The government just collected its smallest tariff haul in five months - and the slide is picking up speed.
March tariff revenue came in at $22.15 billion, dropping more than $4 billion from February and falling nearly 30% below October's peak of $31.35 billion. It is the largest single-month decline since the tariff program began.
What Is Driving the Drop
Two big shifts are behind the decline. Trump pulled back tariffs on grocery items after rising prices became a political problem, and the Supreme Court struck down tariffs from the International Emergency Economic Powers Act on February 20 - making March the first full month under that ruling.
This marks the fifth straight monthly drop since October's peak, with collections falling faster as more duties get rolled back or struck down. The trend line points to more declines in April unless new tariffs are imposed to replace the ones that have been removed.
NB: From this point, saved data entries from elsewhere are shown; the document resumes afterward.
/-- Whether a write keeps every limit that a register map or a rule states; `new` is the word it would leave. -/
def limitsOk (s : State) (h : HalfId) (blk off old new raw : Nat) : Bool :=
  match blk with
  | 0x02 => fltOk s h off old new
  | 0x03 => bndOk s h off old new raw
  | 0x04 => if off = 0x20 then between 1 (nbits new 63 61) 4 else true
  | 0x05 => hifOk s h off new
  | 0x06 => flmOk s h off new
  | 0x07 => ethOk off new
  | 0x08 => klnOk s h off new
  | 0x09 => milOk s h off new
  | 0x0A => sclOk s h off new
  | 0x0B => tmbOk off new
  | 0x0C => if off = 0x08 then nbits new 63 55 ≤ 509 else if off = 0x138 then nbits new 63 62 == 0 else true
  | 0x0E => nbits new 5 4 ≤ 2 && nbits new 1 0 ≤ 2
  | 0x10 => off != 0 || s.locked h blk || tmpCfgOk s new
  | 0x11 => pwrOk s h off new
  | 0x12 => (lcOpen s || s.dbgGrant.testBit 1) && (off != 0 || nbits new 39 32 ≤ 135)
  | 0x13 => lioOk s off new
  | b => if 0x20 ≤ b ∧ b ≤ 0x30 then grvOk s h b off old new else true

-- groups (R191)

/-- Runs again what the Foreman had held (R196) and the unit commands whose access was held: their BUSY stayed 1. -/
def retryHeld (h : HalfId) (s : State) (x : Held) : State :=
  if x.mid = 0x45 then retryForeman h s
  else if x.mid = 0x46 ∧ s.flag h Reg.FLM_SRES_BUSY then flmCommand s h (s.reg h 6 0x40)
  else if x.mid = 0x48 ∧ s.flag h Reg.MIL_TRES_BUSY then millCommand s h (s.reg h 9 0x18)
  else if x.mid = 0x49 ∧ s.flag h Reg.SCL_PRES_BUSY then sclCommand s h (s.reg h 0x0A 0x40)
  else s

/-- A group is disabled: the ranges of its valid, unlocked entries are captured and DRAINED falls. -/
def disableGroup (h : HalfId) (s : State) (g : Nat) : State :=
  let caps := ((validEntries s h).filter fun e => e.grp == g && !e.lock).map fun e => (⟨g, e.lo, e.hi⟩ : Capture)
  (s.upd h fun x => { x with bnd := { x.bnd with captures := x.bnd.captures ++ caps } }).clearBit h Reg.BND_GSTAT_DRAINED g

/-- A group is enabled: its captures are dropped and what it held is checked again in arrival order. An access past its limit stays
refused. -/
def enableGroup (h : HalfId) (s : State) (g : Nat) : State :=
  let mine := (s.half h).bnd.held.filter fun x => x.group == g && !x.expired
  let s := s.upd h fun x => { x with bnd := { x.bnd with
    captures := x.bnd.captures.filter (·.group != g), held := x.bnd.held.filter fun y => y.group != g || y.expired } }
  mine.foldl (retryHeld h) (s.clearBit h Reg.BND_GSTAT_HELD g)

/-- A write of BND_GDIS from `old` to `new`. -/
def setGroups (s : State) (h : HalfId) (old new : Nat) : State :=
  let s := ((List.range 16).filter fun g => new.testBit g && !old.testBit g).foldl (disableGroup h) s
  ((List.range 16).filter fun g => old.testBit g && !new.testBit g).foldl (enableGroup h) s

-- what a write does

/-- CLAIM, RENEW and RELEASE of FLT_LATCH, by this half's Warden. -/
def latchWrite (s : State) (h : HalfId) (raw : Nat) : State :=
  let s := if raw.testBit 3 then claimLatch s h else s
  let s := if raw.testBit 4 then renewLatch s h else s
  if raw.testBit 5 then releaseLatch s h else s

/-- HIF_CTRL.EN: 0 to 1 creates ring 0; 0 destroys every ring (R313). -/
def hifEnable (s : State) (h : HalfId) (old new : Nat) : State :=
  if new.testBit 0 && !old.testBit 0 then createRing0 s h
  else if old.testBit 0 && !new.testBit 0 then destroyRings s h
  else s

/-- A store to BOM_XSIG (R349): to this half where it names node 511 or this half. -/
def crossSignal (s : State) (h : HalfId) (new : Nat) : State :=
  let node := nbits new 63 55
  let t := nbits new 16 0
  if node = 511 ∨ node = s.fld h Reg.BOM_ID_NODE then fmnEvent s h t 5
  else queueEffect s h { kind := .setup, addr := node, bytes := [], va := 0, mid := 0, auth := TCap.null, datum := none
                         pos := 0, thread := t, stepseq := 0, release := false, sub := 0, origin := 0 }

/-- BOM_FINV: the home TLB and walk cache are dropped. -/
def dropHomeTlb (s : State) (h : HalfId) : State :=
  s.upd h fun x => { x with bom := { x.bom with tlb := [], walk := [] } }

/-- PACED: 0 to 1 starts the copy of the range that GRV_PCODE names then, 1 to 0 ends paced operation (R144). -/
def pacedWrite (s : State) (h : HalfId) (blk old new : Nat) : State :=
  let g := blk - 0x20
  if new.testBit 0 && !old.testBit 0 then
    ((s.setFld h (Reg.GRV_PSTAT_LOADING.grove g) 1).setFld h (Reg.GRV_PSTAT_READY.grove g) 0).upd h fun x =>
      { x with
        paceBase := SMap.set (fun _ => 0) x.paceBase g (s.fld h (Reg.GRV_PCODE_CODE_BASE.grove g) * 65536)
        paceLen := SMap.set (fun _ => 0) x.paceLen g (s.fld h (Reg.GRV_PCODE_CODE_KIB.grove g) * 1024) }
  else if old.testBit 0 && !new.testBit 0 then
    ((s.setFld h (Reg.GRV_PSTAT_LOADING.grove g) 0).setFld h (Reg.GRV_PSTAT_READY.grove g) 0).upd h fun x =>
      { x with
        paceCode := SMap.set (fun _ => []) x.paceCode g [], paceBase := SMap.set (fun _ => 0) x.paceBase g 0
        paceLen := SMap.set (fun _ => 0) x.paceLen g 0 }
  else s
The grocery rollback alone accounted for a meaningful chunk of the decline. Food prices had become one of the most visible consequences of the tariff policy, with grocery bills rising an average of 6% nationally.
The administration moved quickly once consumer anger started showing up in polls, pulling back tariffs on items like canned goods, dairy, and fresh produce.
The Supreme Court ruling cut even deeper by removing the legal basis for some of the broadest tariffs in the program. The court found that IEEPA - originally designed for financial sanctions and asset freezes - was not meant to authorize trade tariffs, striking down duties that had covered billions of dollars in imports.
The ruling sent ripples through the import community. Companies that had pre-paid IEEPA tariffs immediately began filing for refunds, and trade lawyers say the backlog of claims could take months to process.
The legal precedent also puts other tariff programs on shakier ground, since some share similar legal justifications.
The Bigger Picture
Even with the slide, tariffs have brought in about $166 billion this fiscal year - still a big number, but one that is shrinking month by month. At this pace, the administration would collect roughly $200 billion for the full fiscal year, well below the $250 billion some analysts projected when tariffs were at their peak last fall.
The risk for investors: If revenue keeps falling, the government loses a source it had been counting on to offset tax cuts. And with Trump now threatening 50% tariffs on China, the policy picture could flip again fast - adding back revenue but also adding cost pressure for companies that import from China.
Worth Noting
Courts are still working through legal challenges to several other tariff programs. If more duties get struck down, the $166 billion already collected could face refund claims, creating a new budget headache on top of falling collections.
Importers have already filed thousands of refund requests tied to the February ruling, and trade lawyers say more are coming. The combination of court losses and political rollbacks has made tariff revenue one of the most unreliable budget items in Washington.